All that is wanted is a word-for-word copy of the data from its first line to the line containing "-- R44: objects at 0x2210", both included.

══ DATASET EXTRACT ══

-- ==== Sys2Proof/Machine/Objects.lean ====
section
/-!
DEFINITION. The object dictionary's objects, one constructor per object the spec names, with the table that its
chapters give: index, subindex, type, rights, default, apply class, range (R5, R6, R411, R414, R431).
An object is named by its constructor and an instance number (arrival a, departure d, layer 8 d + l,
Signboard region 16 d + r, and so on).
-/

namespace Sys2Proof.Machine

/-- Every object of the dictionary, by the name the spec gives it. -/
inductive Obj where
  -- R44: objects at 0x2200
  | ptpEnable
  | ptpMac
  | ptpProfile
  | stepThreshold
  | ptpMasterAllowed
  | holdoverTimeout
  | tbState
  | tickNow
  | timeNow
  | ptpDomain
  | offsetLast
  -- R44: objects at 0x2210
  | tgMode
  | tgRateNum
  | tgRateDen
  | tgTotalLines
  | tgActiveLines
  | tgPhaseOffset
  | tgSlewLimit
  | tgState
  | tgLastCommit
  | tgFrameCount
  -- R59: objects at 0x3000
  | arrName
  | arrKind
  | arrStorage
  | arrWidth
  | arrHeight
  | arrRateNum
  | arrRateDen
  | arrScan
  | arrSampling
  | arrDepth
  | arrColorimetry
  | arrTransfer
  | arrRange
  | arrState
  | arrFormatNow
  -- R60: objects at 0x3400
  | depName
  | depBind
  | depGroup
  | depEngineReq
  | depWidth
  | depHeight
  | depSampling
  | depDepth
  | depColorimetry
  | depTransfer
  | depRange
  | depLayers
  | depState
  | depStatus
  | depEngine
  -- R83: objects at 0x3000
  | arrMac
  | arrDstIp
  | arrUdpPort
  | arrSrcIp
  | arrSsrc
  | arrSsrcMatch
  | arrPt
  | arrMerge
  | arrMacB
  | arrDstIpB
  | arrUdpPortB
  | arrSrcIpB
  | arrMergeWindow
  | arrPathTimeout
  | arrRing
  | arrWbDep
  | arrGen
  | arrGenPattern
  | arrGenColour
  | arrGenGroup
  | arrLossFrames
  | arrConcealMax
  | arrTsWindow
  | arrDiMode
  | arrDiLow
  | arrDiHigh
  | arrEventFlags
  | arrPathState
  | arrSeq
  | arrFrameTime
  | arrFrameTick
  | arrRtpOffset
  | arrCodec
  | arrFrames
  | arrOutside
  | arrIncomplete
  | arrConcealed
  | arrPktsA
  | arrPktsB
  | arrDups
  | arrLate
  -- R109: objects at 0x3000
  | arrRooms
  | arrSlices
  | arrSliceGroup
  | arrSliceGuard
  | arrRelockFrames
  | arrSliceMode
  | arrSliceCause
  | arrMarginEarly
  | arrMarginLate
  | arrRoomSkips
  | arrSliceMisses
  | arrFallbacks
  -- R110: objects at 0x3800
  | layRcMode
  | layRcDelay
  | layMotion
  | layRcWeight
  | layReadMode
  -- R111: objects at 0x4C20
  | panSliceKib
  | panSliceUsedKib
  | roomUsed
  -- R130: objects at 0x3C00
  | stgOpen
  | stgSeal
  | stgAbandon
  | stgAnchor
  | stgStatus
  -- R130: objects at 0x3C10
  | stgState
  | stgOwner
  | stgEntries
  | stgSealTick
  | stgLandTick
  | stgLastStatus
  | stgEvent
  -- R131: objects at 0x3C80
  | tkMask
  | tkSrc0
  | tkSrc1
  | tkSrc2
  | tkSrc3
  | tkSrc4
  | tkSrc5
  | tkSrc6
  | tkSrc7
  | tkStaging
  | tkForceCold
  | tkGo
  | tkSalvo
  | tkState
  | tkKind
  | tkAcceptTick
  | tkLandTick
  | tkUndoCause
  | tkStatus
  | tkEventFlags
  | tkLanded
  | tkUndone
  | tkColds
  -- R132: objects at 0x3D00
  | svTime
  | svAtomic
  | svGo
  | svMembersLo
  | svMembersHi
  | svState
  | svStatus
  | svLate
  | svGoTick
  -- R154: objects at 0x3800
  | laySrc
  | layCropX
  | layCropY
  | layCropW
  | layCropH
  | layDstX
  | layDstY
  | layDstW
  | layDstH
  | layZ
  | layBlend
  | layAlpha
  | layKey
  | layFill
  | layPlaceholder
  | layStaleLimit
  | layLockstep
  | layFetchAll
  | layState
  | layStale
  | layShownSeq
  | layShownTime
  | layFetchBytes
  | layFetchFull
  | layLateLines
  | layEventFlags
  -- R156: objects at 0x5C80
  | engState
  | engReplaces
  | engDeps
  | engLoad
  | engShadow
  | engFaults
  | engEventFlags
  -- R156: objects at 0x5880
  | engReadmit
  -- R175: objects at 0x3800
  | layCoefH
  | layCoefV
  | layLbReserve
  | layLbNeed
  | layLbTaps
  | layPredec
  | layLbFlags
  -- R176: objects at 0x3480
  | coefKind
  | coefData
  -- R176: objects at 0x5C80
  | engLbGranted
  | engLbShadow
  | engLbFree
  -- R190: objects at 0x3E00
  | sbEnable
  | sbTwin
  | sbBlank
  | sbMarker
  | sbRecover
  | sbFreezeLimit
  | sbEventFlags
  | sbrKind
  | sbrX
  | sbrY
  | sbrW
  | sbrH
  | sbrLayer
  | sbrReaction
  | sbrExpectN
  | sbrExpect0
  | sbrExpect1
  | sbrExpect2
  | sbrExpect3
  | sbrAgeMax
  | sbrSeqWindow
  -- R191: objects at 0x3E80
  | sbState
  | sbFailMask
  | sbVerdictTick
  | sbFails
  | sbShadowFails
  | sbTwinSkips
  | sbTwinState
  | sbrCause
  | sbrCrc
  | sbrMatch
  | sbrAge
  -- R204: objects at 0x3000
  | arrXsProfile
  | arrXsLinesConcealed
  | arrXsParseErrors
  | arrXsBppNow
  -- R205: objects at 0x3400
  | depXsProfile
  | depXsBpp
  | depXsNlx
  | depXsNly
  | depXsPayload
  | depXsCodec
  | depXsFrameBytes
  -- R206: objects at 0x5CA0
  | cdcState
  | cdcStreams
  | cdcLoad
  | cdcFaults
  | cdcEventFlags
  -- R206: objects at 0x5881
  | cdcReadmit
  -- R223: objects at 0x3400
  | depMac
  | depDstIp
  | depUdpPort
  | depSrcPort
  | depSsrc
  | depPt
  | depTag
  | depDscp
  | depDup
  | depMacB
  | depDstIpB
  | depUdpPortB
  | depTagB
  | depPacing
  | depBurst
  | depTro
  | depPayload
  | depHead
  | depHTotal
  | depHSyncStart
  | depHSyncWidth
  | depVSyncStart
  | depVSyncWidth
  | depSyncPol
  | depDpMaxRate
  | depDpMaxLanes
  | depCapRing
  | depCapEvery
  | depEventFlags
  | depFrames
  | depFrameTime
  | depPktsA
  | depPktsB
  | depTxLate
  | depWbAbandoned
  | depCapFrames
  | depCapSkips
  | depCapAbandoned
  -- R224: objects at 0x2810
  | headState
  | headLinkRate
  | headLinkLanes
  | headHpd
  | headDownspread
  | headRetrain
  | headEdid
  | headDpcdCaps
  | headDep
  | headRetrains
  | headEventFlags
  | headLastFail
  -- R247: objects at 0x4000
  | mcCount48
  | mcCount96
  -- R247: objects at 0x4010
  | tdmEnable
  | tdmMode
  | tdmPll
  | tdmRate
  | tdmFrameLen
  | tdmSlots
  | tdmSlotWidth
  | tdmSlotOffset
  | tdmWordLen
  | tdmFsShape
  | tdmPolarity
  | tdmTxIdle
  | tdmTxMask
  | tdmRxMask
  | tdmLoop
  | tdmState
  | tdmClock
  | tdmEventFlags
  | tdmFrames
  | tdmMalformed
  | tdmLastLatch
  -- R248: objects at 0x4030
  | pllEnable
  | pllFamily
  | pllRef
  | pllPull
  | pllMclkOut
  | pllState
  | pllOffset
  | pllPhaseErr
  | pllSlips
  | pllEventFlags
  -- R249: objects at 0x4080
  | asrcInClock
  | asrcInRate
  | asrcOutClock
  | asrcOutRate
  | asrcState
  | asrcRatio
  | asrcTracker
  | asrcEventFlags
  -- R271: objects at 0x4200
  | dstSrc0
  | dstSrc1
  | dstSrc2
  | dstSrc3
  | dstSrc4
  | dstSrc5
  | dstSrc6
  | dstSrc7
  | dstGain0
  | dstGain1
  | dstGain2
  | dstGain3
  | dstGain4
  | dstGain5
  | dstGain6
  | dstGain7
  | dstGain
  | dstRamp
  | dstDuckKey
  | dstDuckMask
  | dstDuckDepth
  | dstDuckThresh
  | dstDuckAttack
  | dstDuckHold
  | dstDuckRelease
  | dstDuckState
  | dstClock
  | dstPeak
  -- R272: objects at 0x4300
  | nrEnable
  | nrMac
  | nrDstIp
  | nrUdpPort
  | nrSrcIp
  | nrPt
  | nrEncoding
  | nrRate
  | nrChannels
  | nrPacketSamples
  | nrFirst
  | nrOffset
  | nrTsOffset
  | nrNap
  | nrState
  | nrPkts
  | nrLate
  | nrUnderruns
  | nrEventFlags
  -- R273: objects at 0x4340
  | nsEnable
  | nsMac
  | nsDstIp
  | nsUdpPort
  | nsSrcPort
  | nsPt
  | nsSsrc
  | nsTag
  | nsDscp
  | nsEncoding
  | nsRate
  | nsChannels
  | nsPacketSamples
  | nsFirst
  | nsState
  | nsPkts
  -- R274: objects at 0x43A0
  | headAudCh
  | headAudRate
  | headAudDepth
  -- R274: objects at 0x43A8
  | embArrival
  | embOffset
  | embNap
  | capDeparture
  -- R274: objects at 0x4380
  | cvMode
  | cvGroup
  | cvDelay
  | cvLayer0
  | cvLayer1
  | cvLayer2
  | cvLayer3
  | cvLayer4
  | cvLayer5
  | cvLayer6
  | cvLayer7
  | cvAudio0
  | cvAudio1
  | cvAudio2
  | cvAudio3
  | cvAudio4
  | cvAudio5
  | cvAudio6
  | cvAudio7
  | cvExcuse
  | cvState
  | cvEventFlags
  -- R274: objects at 0x43D0
  | napPorts
  | napHold
  | napActive
  | napEventFlags
  -- R298: objects at 0x4410
  | ptrEnable
  | ptrRing
  | ptrDeadTime
  | ptrHalt
  | ptrCtl
  | ptrState
  | ptrLastStatus
  | ptrDone
  | ptrErrors
  | ptrStalls
  | ptrBytesRead
  | ptrBytesWritten
  | ptrEventFlags
  -- R318: objects at 0x2410
  | laneProto
  | laneMac
  | laneTxInv
  | laneRxInv
  | laneTxMain
  | laneTxPre
  | laneTxPost
  | laneRecal
  | laneState
  | laneCause
  | laneAttempts
  | laneFreezes
  | laneEventFlags
  | laneTest
  | laneLoop
  | lanePattern
  | laneUser
  | laneTestRate
  | laneInject
  | laneInjectPeriod
  | laneChkBits
  | laneChkErrors
  | laneFeSlips
  -- R337: objects at 0x2610
  | ethSpeed
  | ethAddr
  | ethIp
  | ethNetmask
  | ethGateway
  | ethMaxFrame
  | ethVidRx
  | ethAvShare
  | ethTtl
  | ethTsAdjTx
  | ethTsAdjRx
  | ethLoop
  | ethLink
  | ethSlopeVideo
  | ethSlopeAudio
  | ethAdmitted
  | ethEventFlags
  | ethTxFrames
  | ethRxFrames
  | ethRxFcs
  | ethRxOversize
  | ethRxUnmatched
  | ethRxCtlOverflow
  | ethTxDropDown
  | ethTxUnresolved
  | ethFecUncorrected
  | ethTsOverflow
  -- R337: objects at 0x2640
  | msEnable
  | msMode
  | msSuite
  | msConfidentiality
  | msReplayWindow
  | msPtpClear
  | msCak
  | msRxOverlap
  | msPnThreshold
  | msTxAn
  | msTxKey0
  | msTxKey1
  | msTxKey2
  | msTxKey3
  | msTxSaState
  | msTxPn
  | msEventFlags
  | msTxProtected
  | msTxNokey
  | msRxUntagged
  | msRxBad
  | msRxReplay
  | msRxNosa
  | msTxPnExhausted
  -- R337: objects at 0x2680
  | msrxSci
  | msrxKey0
  | msrxKey1
  | msrxKey2
  | msrxKey3
  | msrxSaState
  | msrxFrames
  -- R361: objects at 0x5C20
  | pcieLinkSpeed
  | pcieLinkWidth
  | pcieBar0Drops
  | pcieBar4Drops
  | pcieDbRejects
  | pcieReadFails
  | pcieAerCorr
  | pcieFlrs
  | pcieEventFlags
  -- R361: objects at 0x5860
  | pcieLoop
  -- R382: objects at 0x4C00
  | bmInflight
  | bmInflightHwm
  | bmLateResp
  | bmResets
  | bmEventFlags
  -- R382: objects at 0x4C10
  | bmPark
  -- R382: objects at 0x4C20
  | panRingKib
  | panPorterKib
  | panCodecKib
  | panCorr
  | panUncorr
  | panEventFlags
  -- R382: objects at 0x4C30
  | dramRate
  | dramCapMib
  | dramCoreMib
  | dramPorterMib
  | dramFreezeMib
  | roomPool
  | dramMigRate
  -- R382: objects at 0x4C40
  | bmPrio0
  | bmPrio1
  | bmPrio2
  | bmPrio3
  | bmPrio4
  | bmPrio5
  | bmPrio6
  | bmPrio7
  | bmPrio8
  | bmPrio9
  | bmPrio10
  | bmPrio11
  | bmPrio12
  | bmPrio13
  | bmMaxOut
  -- R382: objects at 0x4CA0
  | dchState
  | dchCmd
  | dchLoop
  | dchCorr
  | dchUncorr
  | dchStripesUsed
  | dchMigLeft
  | dchEventFlags
  -- R406: objects at 0x4800
  | inkGroupBits
  | inkLost
  | inkBadComplete
  | inkRecords
  -- R406: objects at 0x4810
  | tgtRunning
  | tgtPresented
  | tgtDepth
  | tgtClaims
  -- R406: objects at 0x4820
  | hqEnable
  | hqRing
  | hqVector
  | hqArmed
  | hqFull
  -- R406: objects at 0x4840
  | cgCount
  | cgTime
  | cgHold
  -- R406: objects at 0x4A00
  | srcPrio
  | srcTargets
  | srcQueue
  | srcCgroup
  | srcMask
  | srcPend
  | srcState
  | srcCount
  -- R422: objects at 0x1000
  | deviceType
  -- R422: objects at 0x1001
  | errorRegister
  -- R422: objects at 0x1017
  | heartbeatTime
  -- R422: objects at 0x1018
  | identityCount
  | vendorId
  | productCode
  | revision
  | serialNumber
  -- R423: objects at 0x2180
  | canEnable
  | canNodeId
  | canNomRate
  | canDataRate
  | canUsdoTimeout
  | canNmtState
  | canBusOffs
  | canEventFlags
  -- R427: objects at 0x2100
  | sesCount
  | sesIdle
  | sesSelf
  | sesClose
  | sesFailures
  -- R427: objects at 0x2110
  | openRole
  | openCred
  | openGo
  | openChal
  | openResp
  | openResult
  -- R427: objects at 0x2140
  | sesState
  | sesRole
  | sesChannel
  | sesCred
  | sesOpenTick
  | sesLastTick
  | sesLastStatus
  | sesKill
  -- R427: objects at 0x2190
  | trdpMacs
  | trdpPdDropped
  | trdpRequests
  -- R446: objects at 0x2000
  | devSerial
  | devMacBase
  | bootCount
  | lcState
  | lcTarget
  | lcConfirm
  | lcStep
  | lcRecover
  | lcLastStatus
  | lcEventFlags
  -- R446: objects at 0x2010
  | ledgerCapacity
  | ledgerNextSeq
  | ledgerOldestSeq
  | ledgerCursor
  | ledgerWindow
  | ledgerWindowSig
  | ledgerAck
  | ledgerMarked
  | ledgerLost
  | ledgerPolicy
  | ledgerBad
  | ledgerEventFlags
  -- R446: objects at 0x2040
  | credKind
  | credRoles
  | credChannels
  | credStates
  | credEnable
  | credPubkey
  | credKey
  | credLabel
  | credUses
  -- R474: objects at 0x5400
  | krIslandState
  | krRootState
  | krSlotsUsed
  | krKeptCount
  | krSelftest
  | krSelftestResult
  | krZeroiseAll
  | krEventFlags
  | krLedgerPub
  -- R474: objects at 0x5410
  | krNum
  | krAlg
  | krUse
  | krBinding
  | krMinRole
  | krPersist
  | krTransport
  | krBlob
  | krCmd
  | krStatus
  | krKcv
  | krQState
  | krQAttr
  -- R474: objects at 0x5420
  | kcParts
  | kcValue
  | kcKcv
  | kcKcvFinal
  | kcCount
  -- R474: objects at 0x5440
  | imgVerCore
  | imgVerIsland
  | rbCore
  | rbIsland
  | rbAdvance
  | imgHashEcdsa
  | imgHashMldsa
  | imgEnrolGo
  -- R474: objects at 0x5460
  | nwMeshEnable
  | nwState
  | nwEnvLimit
  | nwEnvCount
  | nwSleepEvent
  -- R474: objects at 0x5480
  | drbgReseeds
  | esFailures
  -- R490: objects at 0x5000
  | nvHoldupState
  | nvHoldupNf
  | nvHoldupPolicy
  | nvProtect
  | nvParamFree
  | nvQueue
  | nvBursts
  | nvRefused
  | nvDropped
  | nvCorr
  | nvUncorr
  | nvPoisonAddr
  | nvEqualSeq
  | nvScrubs
  | nvEventFlags
  -- R515: objects at 0x5C00
  | suStep
  | suCause
  | suStepMs
  | suExpired
  | pwrState
  | pwrCmd
  | pwrWakeMask
  | pwrWakeAfter
  | pwrStandbyMacs
  | pwrWakeSource
  | wdtMs
  | coreRestarts
  -- R515: objects at 0x5C08
  | fwCmd
  | fwState
  | fwStatus
  | fwRunning
  | fwBoot
  | fwFallback
  | fwSlotVer
  -- R528: objects at 0x5800
  | bistEnable
  | bistPeriod
  | bistForceFault
  | bistRuns
  | bistSkipped
  | bistEventFlags
  -- R528: objects at 0x5810
  | ptKind
  | ptTarget
  | ptAmount
  | ptLifetime
  | ptGo
  | ptState
  | ptLeft
  | ptCount
  | ptEventFlags
deriving DecidableEq, Repr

═══

## TASK ANSWER
-- ==== Sys2Proof/Machine/Objects.lean ====
section
/-!
DEFINITION. The object dictionary's objects, one constructor per object the spec names, with the table that its
chapters give: index, subindex, type, rights, default, apply class, range (R5, R6, R411, R414, R431).
An object is named by its constructor and an instance number (arrival a, departure d, layer 8 d + l,
Signboard region 16 d + r, and so on).
-/

namespace Sys2Proof.Machine

/-- Every object of the dictionary, by the name the spec gives it. -/
inductive Obj where
  -- R44: objects at 0x2200
  | ptpEnable
  | ptpMac
  | ptpProfile
  | stepThreshold
  | ptpMasterAllowed
  | holdoverTimeout
  | tbState
  | tickNow
  | timeNow
  | ptpDomain
  | offsetLast
  -- R44: objects at 0x2210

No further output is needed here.